Une croisière Costa Concordia

En guise de canot de sauvetage, ne restait que le casting. Tenez, ouvrez grand Le monde pour découvrir que « le film est servi par une brochette de talents anglais toutes générations confondues ». C’est le point sur lequel la presse est la plus unanime. Quel casting ! Du haut vol ! Le gratin british ! Sauf que sur la pellicule, le gratin sent sérieusement le renfermé. Le caméo de Christopher Lee monté en épingle est insignifiant. Ronnie Corbett incarne le Capitaine Mc Lintock en mode Sergent Garcia.

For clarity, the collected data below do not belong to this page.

/-- The mechanical part of a seek decision in any state. -/
theorem spinAndSeek_stale (cyl : Nat) (u : State) (hP : 0 < u.period) :
    spinAndSeek cyl u =
      { u with
        rot := u.spunLater (spinUpDelay u + seekCycles u.prof u.currentTrack cyl)
        currentTrack := trackOf u.prof cyl
        motorOffDeadline := some (motorOnDeadline u)
        out := u.out ++ spinActions u cyl
        wire := u.wire.after u.now 0 (spinActions u cyl) } := by
  unfold spinAndSeek
  obtain ⟨v, hv⟩ : ∃ v, v = turnOnMotor u := ⟨_, rfl⟩
  rw [← hv]
  rw [turnOnMotor_eq] at hv
  have vp : v.prof = u.prof := by subst hv; rfl
  have vt : v.currentTrack = u.currentTrack := by subst hv; rfl
  have vf : v.flags = u.flags := by subst hv; rfl
  have vn : v.now = u.now := by subst hv; rfl
  dsimp only
  rw [vp, vt]
  obtain ⟨w, hw⟩ : ∃ w, w = seekTo cyl (spinUpDelay u) v := ⟨_, rfl⟩
  rw [← hw]
  rw [seekTo_eq, vp, show seekActions v cyl (spinUpDelay u) = seekActions u cyl (spinUpDelay u) by
    simp [seekActions, vp, vt, vf]] at hw
  have wp : w.prof = u.prof := by rw [← vp]; subst hw; rfl
  have wm : w.motorRunning = true := by subst hw hv; rfl
  have wr : w.rot = if u.motorRunning then u.rot else { u.rot with lastUpdateCycle := u.now } := by subst hw hv; rfl
  have wn : w.now = u.now := by rw [← vn]; subst hw; rfl
  have wf : w.flags = u.flags := by rw [← vf]; subst hw; rfl
  have wP : w.period = u.period := by simp [State.period, wp]
  have hr : (rotateBy (spinUpDelay u + seekCycles u.prof u.currentTrack cyl) (advanceToNow w)).rot =
      (motorOnRot u).turn u.period (spinUpDelay u + seekCycles u.prof u.currentTrack cyl) := by
    generalize spinUpDelay u + seekCycles u.prof u.currentTrack cyl = c
    have hm' : (advanceToNow w).motorRunning = true := by simpa using wm
    have hp' : (advanceToNow w).period = u.period := by simpa using wP
    unfold rotateBy
    rw [if_pos hm', hp']
    show (advanceToNow w).rot.turn u.period c = _
    have ha : (advanceToNow w).rot.turn u.period 0 = (motorOnRot u).turn u.period 0 := by
      unfold advanceToNow motorOnRot
      rw [if_pos wm, wP, wn, wr]
      by_cases h : u.motorRunning = true
      · simp [h, advanceToNow, Rotation.turn]
      · simp [h, Rotation.turn]
    have h2 : ∀ r : Rotation, r.turn u.period c = (r.turn u.period 0).turn u.period c := by
      intro r; rw [Rotation.turn_turn _ _ _ _ hP, Nat.zero_add]
    rw [h2, ha, ← h2]
  rw [warpOrDelay_stale, show w.warped (spinUpDelay u + seekCycles u.prof u.currentTrack cyl) =
      if u.flags.accurateSectorTiming then (advanceToNow w).rot
      else (motorOnRot u).turn u.period (spinUpDelay u + seekCycles u.prof u.currentTrack cyl) by
    unfold State.warped; rw [wf, hr], wf, wr,
    show w.warpAction = u.warpAction by funext c; simp [State.warpAction, wf]]
  subst hw hv
  simp only [State.spunLater, spinActions, List.append_assoc, Wire.after_append]
  cases u.flags.accurateSectorTiming <;> rfl

/-- `State.spunLater` reads the motor, the rotation, the profile, the clock and the timing mode. -/
theorem State.spunLater_of_same (c : Nat) (u s : State) (h1 : u.motorRunning = s.motorRunning) (h2 : u.rot = s.rot)
    (h3 : u.prof = s.prof) (h4 : u.now = s.now)
    (h5 : u.flags.accurateSectorTiming = s.flags.accurateSectorTiming) : u.spunLater c = s.spunLater c := by
  have hp : u.period = s.period := by simp [State.period, h3]
  unfold State.spunLater motorOnRot
  rw [advanceToNow_of_same u s h1 h2 h3 h4, h1, h2, h4, h5, hp]

/-- `State.snapped` reads the same. -/
theorem State.snapped_of_same (pos c : Nat) (u s : State) (h1 : u.motorRunning = s.motorRunning) (h2 : u.rot = s.rot)
    (h3 : u.prof = s.prof) (h4 : u.now = s.now)
    (h5 : u.flags.accurateSectorTiming = s.flags.accurateSectorTiming) : u.snapped pos c = s.snapped pos c := by
  have hp : u.period = s.period := by simp [State.period, h3]
  unfold State.snapped
  rw [advanceToNow_of_same u s h1 h2 h3 h4, h1, h2, h5, hp]

end Sys2Proof.Machine
end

Isla Ficher passe complètement au travers. Le bateau coule et tous jouent leur partition comme s’il n‘y avait pas d‘autres passagers. Mais le pire reste le duo vedette. Alors là, la chute est lourde. Simon Pegg et Andy Serkis semblent bloqués en mode surjeu. Antipathiques, sans charisme aucun, ils essaient de compenser leurs handicaps par une divagation gesticulatoire grotesque. Leurs trognes bizarres, au lieu de coller au film, incommode physiquement. Jamais amusant, jamais touchant, et surtout jamais attachant, ils symbolisent parfaitement le ratage de Landis, incapable de choisir entre le ricanement cynique, le sourire tendre et l‘horreur de situation. Pire, il force le trait pour sombrer dans la vulgarité mainstream la plus contemporaine, loin, bien loin des références qu’il souhaitait raviver.

En bref :
On imaginait John Landis en capitaine Stebing, sur le pont du Love Boat, prêt à accueillir ses spectateurs pour une aventure virevoltante et référentielle après plus de dix ans de silence cinématographique. On le retrouve décati aux commandes d’un Costa Concordia sur pellicule. Comme son homologue italien, le capitaine Francesco Schettino, ses manœuvres grossières mènent Cadavres à la pelle à échouer lamentablement sur les côtes du septième art. La faute à un équipage incompétent en mode roue libre, laissé à l’abandon par un capitaine tout à la fierté de pouvoir encore manœuvrer un film de cette envergure. Une grosse deception dans laquelle Simon Pegg et Andi Serkis font pire qu’Isaak et Gopher, en étant incapable de sombrer avec le sourire. Moche et sans âme : une grosse déception.